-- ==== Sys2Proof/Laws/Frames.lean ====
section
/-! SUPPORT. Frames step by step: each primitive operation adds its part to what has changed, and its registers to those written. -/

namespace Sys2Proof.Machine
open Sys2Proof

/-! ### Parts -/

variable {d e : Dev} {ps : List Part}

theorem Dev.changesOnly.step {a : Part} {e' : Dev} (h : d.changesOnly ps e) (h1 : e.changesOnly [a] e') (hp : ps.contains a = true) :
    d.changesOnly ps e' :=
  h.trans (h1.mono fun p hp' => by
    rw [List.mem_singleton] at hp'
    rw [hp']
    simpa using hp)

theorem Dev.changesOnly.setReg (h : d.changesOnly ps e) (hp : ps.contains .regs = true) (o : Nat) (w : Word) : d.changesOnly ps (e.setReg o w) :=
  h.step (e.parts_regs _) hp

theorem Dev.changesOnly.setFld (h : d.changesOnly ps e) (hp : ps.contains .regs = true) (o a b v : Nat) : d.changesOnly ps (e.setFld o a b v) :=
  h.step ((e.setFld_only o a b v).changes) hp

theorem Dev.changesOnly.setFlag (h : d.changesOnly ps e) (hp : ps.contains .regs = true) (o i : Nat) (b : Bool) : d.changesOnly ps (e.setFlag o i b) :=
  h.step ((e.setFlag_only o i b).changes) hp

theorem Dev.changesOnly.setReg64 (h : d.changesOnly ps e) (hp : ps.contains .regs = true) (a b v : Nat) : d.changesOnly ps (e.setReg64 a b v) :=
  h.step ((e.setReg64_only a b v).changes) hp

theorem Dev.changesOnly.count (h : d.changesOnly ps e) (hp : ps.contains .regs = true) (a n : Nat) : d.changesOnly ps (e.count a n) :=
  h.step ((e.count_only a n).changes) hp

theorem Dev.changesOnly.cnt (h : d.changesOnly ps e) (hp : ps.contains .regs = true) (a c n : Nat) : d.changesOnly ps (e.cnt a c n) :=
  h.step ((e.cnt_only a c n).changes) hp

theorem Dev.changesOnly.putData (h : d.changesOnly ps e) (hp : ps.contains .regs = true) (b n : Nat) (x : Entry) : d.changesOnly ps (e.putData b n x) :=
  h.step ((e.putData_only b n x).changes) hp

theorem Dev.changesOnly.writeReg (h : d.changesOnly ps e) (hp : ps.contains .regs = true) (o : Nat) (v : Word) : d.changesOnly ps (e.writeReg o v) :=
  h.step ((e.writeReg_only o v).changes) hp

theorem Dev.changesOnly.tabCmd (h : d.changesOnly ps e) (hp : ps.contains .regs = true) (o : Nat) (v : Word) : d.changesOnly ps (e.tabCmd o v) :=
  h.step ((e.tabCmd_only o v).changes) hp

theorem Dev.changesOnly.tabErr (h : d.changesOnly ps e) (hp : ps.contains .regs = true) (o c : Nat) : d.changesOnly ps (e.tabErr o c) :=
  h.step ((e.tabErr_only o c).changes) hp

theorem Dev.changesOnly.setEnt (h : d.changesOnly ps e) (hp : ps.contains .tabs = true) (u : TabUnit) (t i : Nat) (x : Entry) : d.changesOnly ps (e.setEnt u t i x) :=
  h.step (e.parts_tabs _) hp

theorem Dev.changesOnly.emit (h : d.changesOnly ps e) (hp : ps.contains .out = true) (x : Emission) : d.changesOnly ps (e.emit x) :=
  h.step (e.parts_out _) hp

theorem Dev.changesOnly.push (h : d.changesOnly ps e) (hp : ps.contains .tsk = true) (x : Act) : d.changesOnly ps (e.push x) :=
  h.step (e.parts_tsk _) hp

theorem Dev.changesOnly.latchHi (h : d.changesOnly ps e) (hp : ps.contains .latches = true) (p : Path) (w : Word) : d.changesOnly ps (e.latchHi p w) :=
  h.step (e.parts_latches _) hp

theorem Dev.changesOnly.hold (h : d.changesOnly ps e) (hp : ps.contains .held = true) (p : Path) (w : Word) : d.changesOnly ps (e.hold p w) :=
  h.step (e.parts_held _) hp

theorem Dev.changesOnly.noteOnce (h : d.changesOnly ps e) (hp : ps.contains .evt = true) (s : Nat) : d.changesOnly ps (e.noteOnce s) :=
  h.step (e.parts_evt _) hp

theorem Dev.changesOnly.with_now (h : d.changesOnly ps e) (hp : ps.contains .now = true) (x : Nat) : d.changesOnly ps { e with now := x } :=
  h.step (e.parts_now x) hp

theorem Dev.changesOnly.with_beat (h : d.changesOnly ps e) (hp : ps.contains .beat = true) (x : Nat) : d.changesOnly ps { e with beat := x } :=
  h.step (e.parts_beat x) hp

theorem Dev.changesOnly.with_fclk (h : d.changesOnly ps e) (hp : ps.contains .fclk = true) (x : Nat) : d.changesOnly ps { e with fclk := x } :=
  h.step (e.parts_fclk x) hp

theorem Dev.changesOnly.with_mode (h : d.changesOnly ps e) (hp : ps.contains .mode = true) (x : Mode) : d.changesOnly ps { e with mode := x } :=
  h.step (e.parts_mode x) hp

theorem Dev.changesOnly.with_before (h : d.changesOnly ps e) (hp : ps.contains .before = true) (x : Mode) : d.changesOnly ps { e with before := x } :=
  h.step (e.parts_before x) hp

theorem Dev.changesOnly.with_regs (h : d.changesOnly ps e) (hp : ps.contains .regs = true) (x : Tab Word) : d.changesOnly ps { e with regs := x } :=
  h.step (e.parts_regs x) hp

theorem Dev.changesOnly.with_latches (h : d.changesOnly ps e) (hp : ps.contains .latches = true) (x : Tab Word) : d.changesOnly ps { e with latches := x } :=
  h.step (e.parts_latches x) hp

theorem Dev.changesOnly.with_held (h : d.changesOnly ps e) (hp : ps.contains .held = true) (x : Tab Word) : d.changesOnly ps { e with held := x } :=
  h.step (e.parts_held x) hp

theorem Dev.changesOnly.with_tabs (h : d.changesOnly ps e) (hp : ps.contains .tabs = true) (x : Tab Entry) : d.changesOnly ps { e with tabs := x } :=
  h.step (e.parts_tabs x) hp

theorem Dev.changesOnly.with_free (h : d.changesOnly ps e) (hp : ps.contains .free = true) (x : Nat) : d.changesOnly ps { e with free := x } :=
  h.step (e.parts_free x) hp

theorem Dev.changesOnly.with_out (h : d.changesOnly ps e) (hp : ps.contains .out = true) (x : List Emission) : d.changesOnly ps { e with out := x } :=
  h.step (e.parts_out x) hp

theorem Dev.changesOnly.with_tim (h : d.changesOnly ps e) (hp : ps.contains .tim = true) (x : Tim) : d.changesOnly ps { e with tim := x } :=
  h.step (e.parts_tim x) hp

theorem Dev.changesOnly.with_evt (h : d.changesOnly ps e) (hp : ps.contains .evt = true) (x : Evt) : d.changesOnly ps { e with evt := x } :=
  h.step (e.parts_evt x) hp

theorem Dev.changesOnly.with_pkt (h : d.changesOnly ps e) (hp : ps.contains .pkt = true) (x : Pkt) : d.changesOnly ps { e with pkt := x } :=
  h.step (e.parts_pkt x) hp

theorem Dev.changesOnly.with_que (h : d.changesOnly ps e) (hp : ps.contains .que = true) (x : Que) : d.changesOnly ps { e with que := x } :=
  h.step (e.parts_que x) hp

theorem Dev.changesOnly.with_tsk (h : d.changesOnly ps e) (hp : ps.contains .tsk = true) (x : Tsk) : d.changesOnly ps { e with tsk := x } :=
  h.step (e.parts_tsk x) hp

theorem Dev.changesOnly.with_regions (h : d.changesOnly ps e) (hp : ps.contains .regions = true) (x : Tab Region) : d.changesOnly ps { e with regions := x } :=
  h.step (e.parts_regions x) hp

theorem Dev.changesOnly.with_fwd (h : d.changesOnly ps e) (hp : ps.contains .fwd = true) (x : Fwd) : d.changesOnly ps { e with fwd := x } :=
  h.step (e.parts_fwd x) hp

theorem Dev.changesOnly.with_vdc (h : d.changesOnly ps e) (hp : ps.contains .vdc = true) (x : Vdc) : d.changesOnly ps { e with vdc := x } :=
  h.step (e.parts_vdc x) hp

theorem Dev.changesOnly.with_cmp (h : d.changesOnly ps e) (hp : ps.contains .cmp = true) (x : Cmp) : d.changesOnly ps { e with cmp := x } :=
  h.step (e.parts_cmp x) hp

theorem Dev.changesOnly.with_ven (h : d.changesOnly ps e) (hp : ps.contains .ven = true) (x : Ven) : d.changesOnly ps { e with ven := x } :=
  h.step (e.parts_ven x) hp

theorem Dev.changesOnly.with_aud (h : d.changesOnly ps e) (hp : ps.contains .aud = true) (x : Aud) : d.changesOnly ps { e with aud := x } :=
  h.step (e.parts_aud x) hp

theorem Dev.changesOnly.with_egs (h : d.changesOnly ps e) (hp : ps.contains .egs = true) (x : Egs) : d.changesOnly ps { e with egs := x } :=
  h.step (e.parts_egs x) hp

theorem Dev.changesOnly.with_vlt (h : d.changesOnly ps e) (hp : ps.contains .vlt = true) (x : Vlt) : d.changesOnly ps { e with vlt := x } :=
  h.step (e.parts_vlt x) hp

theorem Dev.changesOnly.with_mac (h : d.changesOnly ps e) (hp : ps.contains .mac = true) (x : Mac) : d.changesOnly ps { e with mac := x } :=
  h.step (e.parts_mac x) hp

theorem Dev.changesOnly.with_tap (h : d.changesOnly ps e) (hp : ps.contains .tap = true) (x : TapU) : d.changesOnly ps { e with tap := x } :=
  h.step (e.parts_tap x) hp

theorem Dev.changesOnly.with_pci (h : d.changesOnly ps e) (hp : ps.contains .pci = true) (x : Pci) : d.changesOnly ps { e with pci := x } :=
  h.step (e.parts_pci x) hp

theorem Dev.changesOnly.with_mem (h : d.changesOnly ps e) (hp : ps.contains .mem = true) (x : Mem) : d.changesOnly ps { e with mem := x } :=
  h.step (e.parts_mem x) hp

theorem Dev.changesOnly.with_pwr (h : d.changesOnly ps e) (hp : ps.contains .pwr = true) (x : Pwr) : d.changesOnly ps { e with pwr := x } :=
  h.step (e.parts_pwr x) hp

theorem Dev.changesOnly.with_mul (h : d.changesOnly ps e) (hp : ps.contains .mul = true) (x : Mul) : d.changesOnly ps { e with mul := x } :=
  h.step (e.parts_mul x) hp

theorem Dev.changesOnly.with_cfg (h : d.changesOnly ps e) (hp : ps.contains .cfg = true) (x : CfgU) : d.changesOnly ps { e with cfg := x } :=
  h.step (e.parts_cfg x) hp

→ WHAT TO DO
Your reply is to repeat, unchanged, the lines above running from the one with "h.step ((e.putData_only b n x).changes) hp" up to and including the one with "h.step ((e.writeReg_only o v).changes) hp".

→ TASK SOLUTION
  h.step ((e.putData_only b n x).changes) hp

theorem Dev.changesOnly.writeReg (h : d.changesOnly ps e) (hp : ps.contains .regs = true) (o : Nat) (v : Word) : d.changesOnly ps (e.writeReg o v) :=
  h.step ((e.writeReg_only o v).changes) hp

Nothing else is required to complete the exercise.